Der Präsident in spe legt deutlich das Schwergewicht auf eine Verwaltungsreform und will erreichen, daß die 20 Kommissare inmitten ihrer bisherigen Generaldirektionen mit multinationaler Besetzung arbeiten. Keineswegs soll künftig ein Kabinettschef die gleiche Nationalität wie der entsprechende Kommissar besitzen. Im Wechsel der Bezeichnungen der Generaldirektionen von Nummern zu Ressortnamen ist mehr zu sehen als nur ein redaktioneller Akt. Prodi will künftigen Ministerialstrukturen den Weg ebnen, wenn staatliche Regierungsfunktionen total untergegangen und zu Regionalämtern abgewertet worden sind.

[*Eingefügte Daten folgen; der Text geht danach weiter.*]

/-- The status-change endpoint of a SuperSpeed hub: two bytes, or NRDY while no change is held (R330). -/
def State.ssPoll (s : State) (sc : SsCtx) : State :=
  let m := changeMap (ssPorts sc) (fun n => match ssPort sc n with
    | some f => (s.ssp f).chg[ssCtxUp sc] != 0
    | none => s.ssRootChg sc n != 0)
  if !s.ssHears sc || (s.ssHub sc).st != 2 then s.reply .silent
  else if m = 0 then s.reply .nak else s.reply (.bytes (leBytes 2 m))

/-- STATUS_CHANGE_POLL. -/
def execStatusChangePoll (hub : AnyHub) (s : State) : Host.Outcome State Fault Refusal :=
  match hub with
  | .usb2 hc => .next (s.hubPoll hc)
  | .ss sc => .next (s.ssPoll sc)

/-- DEVICE_REMOTE_WAKEUP: of a hub context (R286) or an instance of the function (R366); a SuperSpeed hub has no such feature. PRESUMED,
log 60. -/
def execDeviceRemoteWakeup (dev : PresDevice) (set : Bool) (s : State) : Host.Outcome State Fault Refusal :=
  match dev with
  | .hub hc => .next (s.ctxRequest hc ((s.hubWith hc (fun h => { h with remoteWake := set })).reply .ack))
  | .ssHub sc => .next (if s.ssHears sc then s.reply .stall else s.reply .silent)
  | .fn u ss =>
    .next (if !s.fnStandard u ss then s.reply .silent
      else ((s.mgfInstWith u ss (fun i => { i with remoteWake := set })).mgfSync u).reply .ack)

/-! ### Packets repeated (R269, R270) -/

/-- HIGH_SPEED_PACKET: also the packets of a full-speed segment (R270), and an LPM transaction to a hub or function itself, which answers
STALL (R287, R351). DESIGN CHOICE, log 74. -/
def execHighSpeedPacket (pk : HsPacket) (s : State) : Host.Outcome State Fault Refusal :=
  match pk with
  | .down hc payload =>
    if s.ctxHears hc && (s.hub hc).speed == 2 then .next (s.repeatDown (s.reached hc s.repeatsTo) payload) else .next (s.reply .silent)
  | .fullDown hc pre payload =>
    if s.ctxHears hc && (s.hub hc).speed == 1 then .next (s.repeatDown (s.reached hc (fun h => s.repeatsFull h pre)) payload)
    else .next (s.reply .silent)
  | .up p payload =>
    match s.ownerCtx p with
    | none => .next (s.reply .silent)
    | some hc =>
      if s.ctxHears hc && s.repeatsUp hc p then .next ((s.countU2 (plateOf p) payload).reply (.repeated [] (some hc)))
      else .next (s.reply .silent)
  | .lpm dev =>
    match dev with
    | .hub hc => .next (s.ctxRequest hc (s.reply .stall))
    | .fn u false => .next (if s.fnHears u false then s.reply .stall else s.reply .silent)
    | .fn _ true | .ssHub _ => .next (s.reply .silent)

end Sys2Proof.Machine
end

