/-- GOODCRC (R232). DEDUCED, log 54. -/
def execGoodcrc (pp : PdPort) (msg : PdMsg) (s : State) : Host.Outcome State Fault Refusal :=
  .next (match pp with
    | .down p => if s.pdHears p then (s.pdFresh p).onGoodCrc p msg else s
    | .up u => if s.upHears u msg then s.upSend u [] s.upWant[u] else s)

/-- A message is given up after its retries (R232): the rest of a chunked message with it. Capabilities end the engine's own sequence and
restore SinkTxOk (R233), the cable's silence ends an EPR entry (R247) and the last attempt of discovery (R248). -/
def State.giveUp (s : State) (p : Port) (o : PdOut) : State :=
  let s1 := (s.pdWith p (fun d =>
    let rest := d.queued.filter (fun m => !(m.kind == o.kind && m.kind == .eprSourceCaps))
    { d with flight := rest.head?, queued := rest.tail, resends := 0 })).countErr (.tcp p) p F.TCP_PD_CNT_TX_FAIL
  if s.pe p = 15 then s1.eprFail p 1
  else if o.sopPrime then s1.cableTried p
  else if s.pe p = 5 ∧ (o.kind = .sourceCaps ∨ o.kind = .eprSourceCaps) then
    (s1.pdWith p (fun d => { d with sinkTx := false })).rpApply p
  else s1

/-- GoodCRC missing: sent again up to twice, then given up (R232). -/
def State.onNoGoodCrc (s : State) (p : Port) : State :=
  match (s.pd p).flight with
  | none => s
  | some o =>
    if (s.pd p).resends < 2 then s.pdWith p (fun d => { d with out := d.out ++ [o], resends := d.resends + 1 })
    else s.giveUp p o

/-- GOODCRC_TIMEOUT (R232). -/
def execGoodcrcTimeout (pp : PdPort) (msg : PdMsg) (s : State) : Host.Outcome State Fault Refusal :=
  .next (match pp with
    | .down p => if s.pdHears p then (s.pdFresh p).onNoGoodCrc p else s
    | .up u => if s.upHears u msg then s.upSend u [] s.upWant[u] else s)

end Sys2Proof.Machine
end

Genau auf dieser Linie liegt die Kritik Prodis an der auf dem Kölner Regierungsgipfel beschlossenen nur begrenzten Veränderung der Institutionen zur nächsten Reformkonferenz der EU. Prodi ruft: "Avanti, avanti!" und denkt schon an eine Straffung der Kommission und eine veränderte Stimmengewichtung im Ministerrat. Statt des Vetorechtes fordert er das Majorzsystem, das vor allem die kleinen Vasallen im Völkerkerker de facto entmachtet. Daran aber dürfte er entweder scheitern oder sich die Hörner abstoßen, denn der Widerstand der Mitglieder gegen Totalverzicht auf nationale Lebensinteressen wird von Gipfel zu Gipfel zäher.

Die überaus positive Einschätzung der eigenen Ratspräsidentschaft, mit der kürzlich Bundeskanzler Gerhard Schröder und Außenminister Josef Fischer die Öffentlichkeit überraschten, wird daheim und draußen völlig unterschiedlich verstanden. Die "Agenda 2000" ist nur ein fauler Kompromiß. Die Einsparung von sieben Milliarden Mark Nettozahlungen an die EU wurde auch nicht annähernd erreicht. Die Teilnahme am Angriffskrieg auf dem Balkan löst eine Kostenlawine sondergleichen aus. Zusätzlich zu der Belastung durch den Balkan die Osterweiterung, für die Günter Verheugen als Kommissar sein Himmelfahrtskommando antritt. Noch dazu hat die Gutsherrenart des Auftritts von Schröder und Fischer die an deutsche Demut gewohnten Konsorten im Syndikat vergrault. Die Diskriminierung des Deutschen als Arbeitssprache durch die finnische Ratspräsidentschaft kann als Rache durch Sprachverwirrung angesehen werden.